Using the data that follows, return exactly the lines from the one that contains "simp [hazard, h.noDetector]" through the one that contains "st.noteWrite r full = st := by", ends included.

### DATASET
━━━

/-! ### Evaluations, composed -/

@[simp] theorem m_bind {α β : Type} (x : M α) (f : α → M β) (j : Job) :
    (x >>= f) j = match x j with
      | .ok a j' => f a j'
      | .error e j' => .error e j' := by
  simp only [bind, EStateM.bind]
  cases x j <;> rfl

@[simp] theorem m_map {α β : Type} (f : α → β) (x : M α) (j : Job) :
    (f <$> x) j = match x j with
      | .ok a j' => .ok (f a) j'
      | .error e j' => .error e j' := by
  simp only [Functor.map, EStateM.map]
  cases x j <;> rfl

@[simp] theorem m_pure {α : Type} (a : α) (j : Job) : (pure a : M α) j = .ok a j := rfl
@[simp] theorem m_get (j : Job) : (get : M Job) j = .ok j j := rfl
@[simp] theorem m_set (k j : Job) : (set k : M Unit) j = .ok () k := rfl
@[simp] theorem m_modify (f : Job → Job) (j : Job) : (modify f : M Unit) j = .ok () (f j) := rfl
@[simp] theorem m_throw {α : Type} (e : Stop) (j : Job) : (throw e : M α) j = .error e j := rfl
@[simp] theorem m_upd (f : Strand → Strand) (j : Job) : upd f j = .ok () { j with st := f j.st } := rfl
@[simp] theorem m_updS (f : State → State) (j : Job) : updS f j = .ok () { j with s := f j.s } := rfl
@[simp] theorem m_form (j : Job) : form j = .ok j.f j := rfl

theorem m_ite {α : Type} (c : Prop) [Decidable c] (x y : M α) (j : Job) : (if c then x else y) j = if c then x j else y j := by
  split <;> rfl

/-! ### A job that nothing watches -/

/-- The strand runs no fork, nothing watches it, no shadow mismatch stands, and on an MCC it has its one lane. -/
structure Job.Still (j : Job) : Prop where
  noCont : j.st.cont = none
  noForks : j.st.forks = []
  noDead : j.st.dead = {}
  noDetector : j.e.debug = false
  noShadow : j.st.shadowHit = []
  oneLane : j.st.tile = true → j.st.live = 1

theorem still_has {j : Job} (h : j.Still) (r : RegId) : j.st.dead.has r = false := by
  rw [h.noDead]; cases r <;> simp [RegSet.has]

theorem noteUse_still {j : Job} (h : j.Still) (r : RegId) : noteUse r j = .ok () j := by
  simp [noteUse, h.noCont]

theorem noteRead_still {j : Job} (h : j.Still) (r : RegId) : noteRead r j = .ok () j := by
  simp [noteRead, noteUse_still h, still_has h r]

theorem hazard_still {j : Job} (h : j.Still) (k d i : Nat) : hazard k d i j = .ok () j := by
  simp [hazard, h.noDetector]

theorem noteHazards_still {j : Job} (h : j.Still) (r : RegId) : noteHazards r j = .ok () j := by
  cases r with
  | v n =>
    simp only [noteHazards, m_bind, m_get]
    cases List.find? (fun e => e.wset.isSome) j.st.rets with
    | none => rfl
    | some e => simp only [m_ite, hazard_still h, m_pure, ite_self]
  | _ => simp [noteHazards]

theorem regSet_del (r : RegId) : RegSet.del {} r = {} := by cases r <;> simp [RegSet.del]

theorem noteWrite_still {st : Strand} (hc : st.cont = none) (hf : st.forks = []) (hd : st.dead = {}) (r : RegId) (full : Bool) :
    st.noteWrite r full = st := by
  have : (if full then st.dead.del r else st.dead) = st.dead := by rw [hd]; cases full <;> first | rfl | exact regSet_del r
  cases st
  simp_all [Strand.noteWrite]

/-! ### Reading -/

theorem getK_still {j : Job} (h : j.Still) (n : Nat) : getK n j = .ok (j.st.kreg n) j := by
  unfold getK Strand.kreg
  split <;> simp [noteRead_still h]

theorem effMask_still {j : Job} (h : j.Still) : effMask j = .ok (j.st.mask j.f.pred) j := by
  simp [effMask, getK_still h, Strand.mask, Strand.kreg]

theorem getB_still {j : Job} (h : j.Still) (n : Nat) : getB n j = .ok (vget j.st.b n 0) j := by
  simp [getB, noteRead_still h]

theorem getJ_still {j : Job} (h : j.Still) (n : Nat) : getJ n j = .ok (vget j.st.j n {}) j := by
  simp [getJ, noteRead_still h]

theorem ready_full {j : Job} (n : Nat) (w : Bool) (h : (j.st.reg n).full = true) : ready n w j = .ok () j := by
  simp [ready, h]

theorem plain_iff (r : VReg) : r.plain = true ↔ r.full = true ∧ r.poison = false ∧ r.held = none ∧ r.shape ≠ .spilled := by
  simp [VReg.plain, and_assoc]

theorem resident_plain {j : Job} (n : Nat) (h : (j.st.reg n).shape ≠ .spilled) : resident n j = .ok () j := by
  simp only [resident, m_bind, m_get]
  cases hs : (j.st.reg n).shape <;> simp_all

theorem readV_plain {j : Job} (h : j.Still) (n : Nat) (hp : (j.st.reg n).plain = true) : readV n j = .ok (j.st.val n) j := by
  obtain ⟨-, hp, -, hs⟩ := (plain_iff _).mp hp
  simp [readV, checkPoison, hp, noteRead_still h, resident_plain n hs]

theorem holding_ok {α : Type} {j : Job} (ns : List Nat) (act : M α) (a : α) (hs : j.staged = false) (h : act j = .ok a j) :
    holding ns act j = .ok a j := by
  simp [holding, hs, h]

/-! ### Registers replaced -/

@[simp] theorem reg_setReg_same (st : Strand) (n : Nat) (r : VReg) (h : n < 64) : (st.setReg n r).reg n = r := by
  simp [Strand.reg, Strand.setReg, h]

@[simp] theorem reg_setReg_ne (st : Strand) (n k : Nat) (r : VReg) (h : n ≠ k) : (st.setReg n r).reg k = st.reg k := by
  simp [Strand.reg, Strand.setReg, vget_vset_ne _ _ _ _ _ h]

theorem setReg_reg (st : Strand) (n : Nat) (h : n < 64) : st.setReg n (st.reg n) = st := by
  simp [Strand.reg, Strand.setReg, vset_vget _ _ _ h]

theorem setReg_setReg (st : Strand) (n : Nat) (a b : VReg) : (st.setReg n a).setReg n b = st.setReg n b := by
  simp [Strand.setReg, vset_vset]

@[simp] theorem reg_wroteLast (st : Strand) (n k : Nat) : (st.wroteLast n).reg k = st.reg k := rfl

@[simp] theorem val_wroteLast (st : Strand) (n k : Nat) : (st.wroteLast n).val k = st.val k := rfl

━━━

### ANSWER BELOW
  simp [hazard, h.noDetector]

theorem noteHazards_still {j : Job} (h : j.Still) (r : RegId) : noteHazards r j = .ok () j := by
  cases r with
  | v n =>
    simp only [noteHazards, m_bind, m_get]
    cases List.find? (fun e => e.wset.isSome) j.st.rets with
    | none => rfl
    | some e => simp only [m_ite, hazard_still h, m_pure, ite_self]
  | _ => simp [noteHazards]

theorem regSet_del (r : RegId) : RegSet.del {} r = {} := by cases r <;> simp [RegSet.del]

theorem noteWrite_still {st : Strand} (hc : st.cont = none) (hf : st.forks = []) (hd : st.dead = {}) (r : RegId) (full : Bool) :
    st.noteWrite r full = st := by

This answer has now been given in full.